CÂMARA DE BAEPENDI APROVA ABERTURA DE CPI

Comissão investigará irregularidades no Executivo Municipal

A Câmara de Baependi aprovou a abertura de uma Comissão Parlamentar de Inquérito (CPI) para apurar uma série de irregularidades na sede do Executivo Municipal. A aprovação foi feita durante a realização da 20ª Reunião Ordinária, no dia 8 de novembro.
Ao início do encontro, foi aprovada a ata da última reunião ordinária, a 19ª, por unanimidade. Em seguida, a leitura do expediente com as correspondências recebidas e enviadas pelo Legislativo foi ouvida com atenção pelos edis baependianos, como os projetos de Lei que definem a Política Municipal de Turismo, o Fundo Municipal de Turismo e a criação do Conselho Municipal de Turismo.
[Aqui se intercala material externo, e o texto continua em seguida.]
-- ==== Sys2Proof/Laws/FrameRepro.lean ====
section
/-! SUPPORT. The frame of each operation of Machine/Repro.lean: the parts of the state that it may change, and no others. -/

set_option Elab.async false

namespace Sys2Proof.Machine
open Sys2Proof

set_option maxRecDepth 4000
set_option linter.all false

theorem execBarrierTimeout_keeps {ps : List Area} {s0 : State} {bar : Nat} {s : State} (hK : KeepsBut ps s0 s) (hS :
    [.fab, .repro, .twin, .sec, .rsl, .ctrs] ⊆ ps) : KeepsOut ps s0 (@execBarrierTimeout bar s) := by
  unfold execBarrierTimeout
  with_reducible repeat' first
    | assumption | refine KeepsOut.next ?_ | refine State.endBarrier_keeps ?_ (sub (by decide) hS)
    | refine KeepsBut.ite (fun _ => ?_) (fun _ => ?_) | split | dsimp -proj only

theorem State.launchFire_keeps {ps : List Area} {s0 s : State} {ring : Nat} (hK : KeepsBut ps s0 s) (hS : [.fab,
    .coach, .twin, .sec, .rsl, .ctrs] ⊆ ps) : KeepsBut ps s0 (@State.launchFire s ring) := by
  unfold State.launchFire
  with_reducible repeat' first
    | assumption | refine State.cancelLaunch_keeps ?_ (sub (by decide) hS)
    | refine State.logChange_keeps ?_ (sub (by decide) hS) | refine State.setRing_keeps ?_ (sub (by decide) hS)
    | refine State.reproCpl_keeps ?_ (sub (by decide) hS) | refine KeepsBut.ite (fun _ => ?_) (fun _ => ?_) | split
    | dsimp -proj only

theorem State.fireLaunches_keeps {ps : List Area} {s0 s : State} (hK : KeepsBut ps s0 s) (hS : [.fab, .coach, .twin,
    .sec, .rsl, .ctrs] ⊆ ps) : KeepsBut ps s0 (@State.fireLaunches s) := by
  unfold State.fireLaunches
  with_reducible repeat' first
    | assumption | refine State.launchFire_keeps ?_ (sub (by decide) hS)
    | refine KeepsBut.foldl ?_ (fun sF xF hF => ?_) | refine KeepsBut.foldl1 ?_ (fun sF xF hF => ?_)
    | refine KeepsBut.ite1 (fun _ => ?_) (fun _ => ?_) | dsimp -proj only | refine KeepsBut.of_pair ?_ (by assumption)

theorem State.setBarrier_keeps {ps : List Area} {s0 s : State} {b : Nat} {x : Barrier} (hK : KeepsBut ps s0 s) (hS :
    [.repro, .twin] ⊆ ps) : KeepsBut ps s0 (@State.setBarrier s b x) := by
  unfold State.setBarrier
  with_reducible repeat' first
    | assumption | refine State.logChange_keeps ?_ (sub (by decide) hS) | dsimp -proj only
    | refine upd_repro ?_ (sub (by decide) hS)

theorem barrierAct_keeps {ps : List Area} {s0 : State} {v : Via} {bar count lead resv : Nat} {s : State} (hK :
    KeepsBut ps s0 s) (hS : [.fab, .repro, .twin, .sec, .rsl, .ctrs] ⊆ ps) : KeepsBut ps s0 (@barrierAct v bar count
    lead resv s) := by
  unfold barrierAct
  with_reducible repeat' first
    | assumption | refine State.reproCpl_keeps ?_ (sub (by decide) hS)
    | refine State.setBarrier_keeps ?_ (sub (by decide) hS) | refine State.endBarrier_keeps ?_ (sub (by decide) hS)
    | refine KeepsBut.ite (fun _ => ?_) (fun _ => ?_) | split | refine KeepsBut.ite1 (fun _ => ?_) (fun _ => ?_)
    | dsimp -proj only

theorem State.endBarriers_keeps {ps : List Area} {s0 s : State} (hK : KeepsBut ps s0 s) (hS : [.fab, .repro, .twin,
    .sec, .rsl, .ctrs] ⊆ ps) : KeepsBut ps s0 (@State.endBarriers s) := by
  unfold State.endBarriers
  with_reducible repeat' first
    | assumption | refine State.endBarrier_keeps ?_ (sub (by decide) hS)
    | refine KeepsBut.foldl ?_ (fun sF xF hF => ?_) | refine KeepsBut.foldl1 ?_ (fun sF xF hF => ?_)
    | refine KeepsBut.ite1 (fun _ => ?_) (fun _ => ?_) | dsimp -proj only | refine KeepsBut.of_pair ?_ (by assumption)

theorem State.pairedOwed_keeps {ps : List Area} {s0 s : State} {owed : List Owed} (hK : KeepsBut ps s0 s) (hS :
    [.twin, .rsl, .ctrs] ⊆ ps) : KeepsBut ps s0 (@State.pairedOwed s owed) := by
  unfold State.pairedOwed
  with_reducible repeat' first
    | assumption | refine State.rslDone_keeps ?_ (sub (by decide) hS) | refine KeepsBut.foldl ?_ (fun sF xF hF => ?_)
    | refine KeepsBut.foldl1 ?_ (fun sF xF hF => ?_) | split | dsimp -proj only
    | refine KeepsBut.of_pair ?_ (by assumption)

theorem execPairedEntryDone_keeps {ps : List Area} {s0 s : State} (hK : KeepsBut ps s0 s) (hS : [.repro, .twin, .rsl,
    .evs, .ctrs] ⊆ ps) : KeepsOut ps s0 (@execPairedEntryDone s) := by
  unfold execPairedEntryDone
  with_reducible repeat' first
    | assumption | refine KeepsOut.next ?_ | refine State.pairedOwed_keeps ?_ (sub (by decide) hS)
    | refine State.raise_keeps ?_ (sub (by decide) hS) | refine KeepsBut.ite (fun _ => ?_) (fun _ => ?_) | split
    | dsimp -proj only | refine upd_repro_twin ?_ (sub (by decide) hS)

theorem execBarrier_keeps {ps : List Area} {s0 : State} {v : Via} {bar count lead resv : Nat} {s : State} (hK :
    KeepsBut ps s0 s) (hS : [.fab, .repro, .twin, .sec, .rsl, .ctrs] ⊆ ps) : KeepsOut ps s0 (@execBarrier v bar count
    lead resv s) := by
  unfold execBarrier
  with_reducible repeat' first
    | assumption | refine KeepsOut.next ?_ | refine State.reproCpl_keeps ?_ (sub (by decide) hS)
    | refine State.classThree_keeps ?_ (fun v0F v1F v2F hF => ?_) (fun v0F hF => ?_) (sub (by decide) hS)
    | refine barrierAct_keeps ?_ (sub (by decide) hS) | dsimp -proj only

theorem pairedCheckAct_keeps {ps : List Area} {s0 : State} {c : RslCmd} {on : Nat} {s : State} (hK : KeepsBut ps s0 s)
    (hS : [.repro, .twin, .rsl, .ctrs] ⊆ ps) : KeepsBut ps s0 (@pairedCheckAct c on s) := by
  unfold pairedCheckAct
  with_reducible repeat' first
    | assumption | refine State.rslAnswer_keeps ?_ (sub (by decide) hS)
    | refine KeepsBut.ite (fun _ => ?_) (fun _ => ?_) | split | dsimp -proj only
    | refine upd_repro ?_ (sub (by decide) hS)

theorem execPairedMismatch_keeps {ps : List Area} {s0 : State} {unit : Nat} {s : State} (hK : KeepsBut ps s0 s) (hS :
    [.tok, .fab, .evs, .ctrs] ⊆ ps) : KeepsOut ps s0 (@execPairedMismatch unit s) := by
  unfold execPairedMismatch
  with_reducible repeat' first
    | assumption | refine KeepsOut.next ?_ | refine State.poolFatal_keeps ?_ (sub (by decide) hS)
    | refine State.raise_keeps ?_ (sub (by decide) hS) | refine KeepsBut.ite (fun _ => ?_) (fun _ => ?_) | split
    | dsimp -proj only

theorem execPairedCheck_keeps {ps : List Area} {s0 : State} {c : RslCmd} {on : Nat} {s : State} (hK : KeepsBut ps s0
    s) (hS : [.repro, .twin, .rsl, .ctrs] ⊆ ps) : KeepsOut ps s0 (@execPairedCheck c on s) := by
  unfold execPairedCheck
  with_reducible repeat' first
    | assumption | refine KeepsOut.next ?_ | refine State.rslGate_keeps ?_ (fun v0F hF => ?_) (sub (by decide) hS)
    | refine pairedCheckAct_keeps ?_ (sub (by decide) hS) | dsimp -proj only

theorem launchAct_keeps {ps : List Area} {s0 : State} {v : Via} {ring epoch resv : Nat} {s : State} (hK : KeepsBut ps
    s0 s) (hS : [.fab, .coach, .twin, .sec, .rsl, .ctrs] ⊆ ps) : KeepsBut ps s0 (@launchAct v ring epoch resv s) := by
  unfold launchAct
  with_reducible repeat' first
    | assumption | refine State.reproCpl_keeps ?_ (sub (by decide) hS)
    | refine State.logChange_keeps ?_ (sub (by decide) hS) | refine State.setRing_keeps ?_ (sub (by decide) hS)
    | refine KeepsBut.ite (fun _ => ?_) (fun _ => ?_) | split | dsimp -proj only

theorem execLaunch_keeps {ps : List Area} {s0 : State} {v : Via} {ring epoch resv : Nat} {s : State} (hK : KeepsBut ps
    s0 s) (hS : [.fab, .coach, .twin, .sec, .rsl, .ctrs] ⊆ ps) : KeepsOut ps s0 (@execLaunch v ring epoch resv s) :=
    by
  unfold execLaunch
  with_reducible repeat' first
    | assumption | refine KeepsOut.next ?_ | refine State.reproCpl_keeps ?_ (sub (by decide) hS)
    | refine State.classThree_keeps ?_ (fun v0F v1F v2F hF => ?_) (fun v0F hF => ?_) (sub (by decide) hS)
    | refine launchAct_keeps ?_ (sub (by decide) hS) | dsimp -proj only

theorem execLaunchFire_keeps {ps : List Area} {s0 : State} {ring : Nat} {s : State} (hK : KeepsBut ps s0 s) (hS :
    [.fab, .coach, .twin, .sec, .rsl, .ctrs] ⊆ ps) : KeepsOut ps s0 (@execLaunchFire ring s) := by
  unfold execLaunchFire
  with_reducible repeat' first
    | assumption | refine KeepsOut.next ?_ | refine State.launchFire_keeps ?_ (sub (by decide) hS) | dsimp -proj only

theorem State.cancelLaunches_keeps {ps : List Area} {s0 s : State} (hK : KeepsBut ps s0 s) (hS : [.fab, .coach, .twin,
    .sec, .rsl, .ctrs] ⊆ ps) : KeepsBut ps s0 (@State.cancelLaunches s) := by
  unfold State.cancelLaunches
  with_reducible repeat' first
    | assumption | refine State.cancelLaunch_keeps ?_ (sub (by decide) hS)
    | refine KeepsBut.foldl ?_ (fun sF xF hF => ?_) | refine KeepsBut.foldl1 ?_ (fun sF xF hF => ?_)
    | refine KeepsBut.ite1 (fun _ => ?_) (fun _ => ?_) | dsimp -proj only | refine KeepsBut.of_pair ?_ (by assumption)

theorem State.pairedExit_keeps {ps : List Area} {s0 s : State} (hK : KeepsBut ps s0 s) (hS : [.repro, .twin, .rsl,
    .ctrs] ⊆ ps) : KeepsBut ps s0 (@State.pairedExit s) := by
  unfold State.pairedExit
  with_reducible repeat' first
    | assumption | refine State.pairedOwed_keeps ?_ (sub (by decide) hS)
    | refine KeepsBut.ite (fun _ => ?_) (fun _ => ?_) | split | dsimp -proj only
    | refine upd_repro_twin ?_ (sub (by decide) hS)

end Sys2Proof.Machine
end

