theorem execCreditSync_keeps {ps : List Area} {s0 : State} {port : Nat} {f : RawFlit} {s : State} (hK : KeepsBut ps s0
    s) (hS : [.ports, .fab, .evs, .ctrs] ⊆ ps) : KeepsOut ps s0 (@execCreditSync port f s) := by
  unfold execCreditSync
  with_reducible repeat' first
    | assumption | refine KeepsOut.next ?_ | refine State.control_keeps ?_ (fun v0F hF => ?_) (sub (by decide) hS)
    | refine State.syncClass_keeps ?_ (sub (by decide) hS) | refine State.bumpPort_keeps ?_ (sub (by decide) hS)
    | refine KeepsBut.foldl ?_ (fun sF xF hF => ?_) | refine KeepsBut.foldl1 ?_ (fun sF xF hF => ?_)
    | refine KeepsBut.ite (fun _ => ?_) (fun _ => ?_) | split | dsimp -proj only
    | refine KeepsBut.of_pair ?_ (by assumption)

theorem State.laneTraining_keeps {ps : List Area} {s0 s : State} {n : Nat} {lanes : BitVec 5} (hK : KeepsBut ps s0 s)
    (hS : [.ports, .rsl, .evs, .ctrs, .fresh] ⊆ ps) : KeepsBut ps s0 (@State.laneTraining s n lanes) := by
  unfold State.laneTraining
  with_reducible repeat' first
    | assumption | refine State.setPort_keeps ?_ (sub (by decide) hS)
    | refine State.linkDown_keeps ?_ (sub (by decide) hS) | refine KeepsBut.ite (fun _ => ?_) (fun _ => ?_) | split
    | dsimp -proj only

theorem State.swapRequest_keeps {ps : List Area} {s0 s : State} {port lane : Nat} (hK : KeepsBut ps s0 s) (hS :
    [.ports, .rsl, .evs, .ctrs, .fresh] ⊆ ps) : KeepsBut ps s0 (@State.swapRequest s port lane) := by
  unfold State.swapRequest
  with_reducible repeat' first
    | assumption | refine State.setPort_keeps ?_ (sub (by decide) hS)
    | refine State.linkDown_keeps ?_ (sub (by decide) hS) | refine KeepsBut.ite (fun _ => ?_) (fun _ => ?_) | split
    | dsimp -proj only

theorem State.swapGo_keeps {ps : List Area} {s0 s : State} {port lane : Nat} (hK : KeepsBut ps s0 s) (hS : [.ports] ⊆
    ps) : KeepsBut ps s0 (@State.swapGo s port lane) := by
  unfold State.swapGo
  with_reducible repeat' first
    | assumption | refine State.setPort_keeps ?_ (sub (by decide) hS)
    | refine KeepsBut.ite (fun _ => ?_) (fun _ => ?_) | split | dsimp -proj only

theorem execLaneSwap_keeps {ps : List Area} {s0 : State} {port : Nat} {f : RawFlit} {s : State} (hK : KeepsBut ps s0
    s) (hS : [.ports, .fab, .rsl, .evs, .ctrs, .fresh] ⊆ ps) : KeepsOut ps s0 (@execLaneSwap port f s) := by
  unfold execLaneSwap
  with_reducible repeat' first
    | assumption | refine KeepsOut.next ?_ | refine State.control_keeps ?_ (fun v0F hF => ?_) (sub (by decide) hS)
    | refine State.swapRequest_keeps ?_ (sub (by decide) hS) | refine State.swapGo_keeps ?_ (sub (by decide) hS)
    | refine KeepsBut.ite (fun _ => ?_) (fun _ => ?_) | split | dsimp -proj only
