-- ==== Sys2Proof/Laws/FrameLadle.lean ====
section
/-! SUPPORT. The frame of each operation of Machine/Ladle.lean: the parts of the state that it may change, and no others. -/

set_option Elab.async false

namespace Sys2Proof.Machine
open Sys2Proof

set_option maxRecDepth 4000
set_option linter.all false

theorem execLadleScrubRead_keeps {ps : List Area} {s0 : State} {ppn line : Nat} {err : Err} {endsPass : Bool} {s :
    State} (hK : KeepsBut ps s0 s) (hS : [.ports, .fab, .pool, .coh, .coach, .stock, .mem, .twin, .sec, .rsl, .evs,
    .ctrs, .fresh] ⊆ ps) : KeepsOut ps s0 (@execLadleScrubRead ppn line err endsPass s) := by
  unfold execLadleScrubRead
  with_reducible repeat' first
    | assumption | refine KeepsOut.next ?_ | refine State.hubRead_keeps ?_ (sub (by decide) hS)
    | refine State.pantryLost_keeps ?_ (sub (by decide) hS) | refine State.dataLostPage_keeps ?_ (sub (by decide) hS)
    | refine State.retirePage_keeps ?_ (sub (by decide) hS) | refine State.rememberCe_keeps ?_ (sub (by decide) hS)
    | refine State.passEnds_keeps ?_ (sub (by decide) hS) | refine KeepsBut.ite (fun _ => ?_) (fun _ => ?_) | split
    | refine KeepsBut.ite1 (fun _ => ?_) (fun _ => ?_) | dsimp -proj only | refine KeepsBut.of_pair ?_ (by assumption)
    | refine upd_mem ?_ (sub (by decide) hS)

theorem execStackFail_keeps {ps : List Area} {s0 : State} {stack : Nat} {s : State} (hK : KeepsBut ps s0 s) (hS :
    [.ports, .fab, .pool, .coh, .coach, .stock, .mem, .twin, .sec, .rsl, .evs, .ctrs, .fresh] ⊆ ps) : KeepsOut ps s0
    (@execStackFail stack s) := by
  unfold execStackFail
  with_reducible repeat' first
    | assumption | refine KeepsOut.next ?_ | refine State.partFailed_keeps ?_ (sub (by decide) hS)
    | refine KeepsBut.ite (fun _ => ?_) (fun _ => ?_) | split | dsimp -proj only

end Sys2Proof.Machine
end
Na Ordem do Dia, projetos, emendas e requerimentos foram discutidos e aprovados pelos nobres. O Projeto de Lei nº 56/2017, de autoria do vereador Marcos Rocha Maciel, que denomina a Fonte Pública localizada na Rua Félix dos Santos s/nº, no bairro da Ponte, de Bica Alfredo Espínola Pereira Filho – Alfredinho, foi aprovado por unanimidade. Assim como o Projeto de Lei nº 57/2017, de autoria do Executivo, que “dispõe sobre alteração do inciso II do art. 1º da Lei Municipal nº 3007/2016, e dá outras providências”.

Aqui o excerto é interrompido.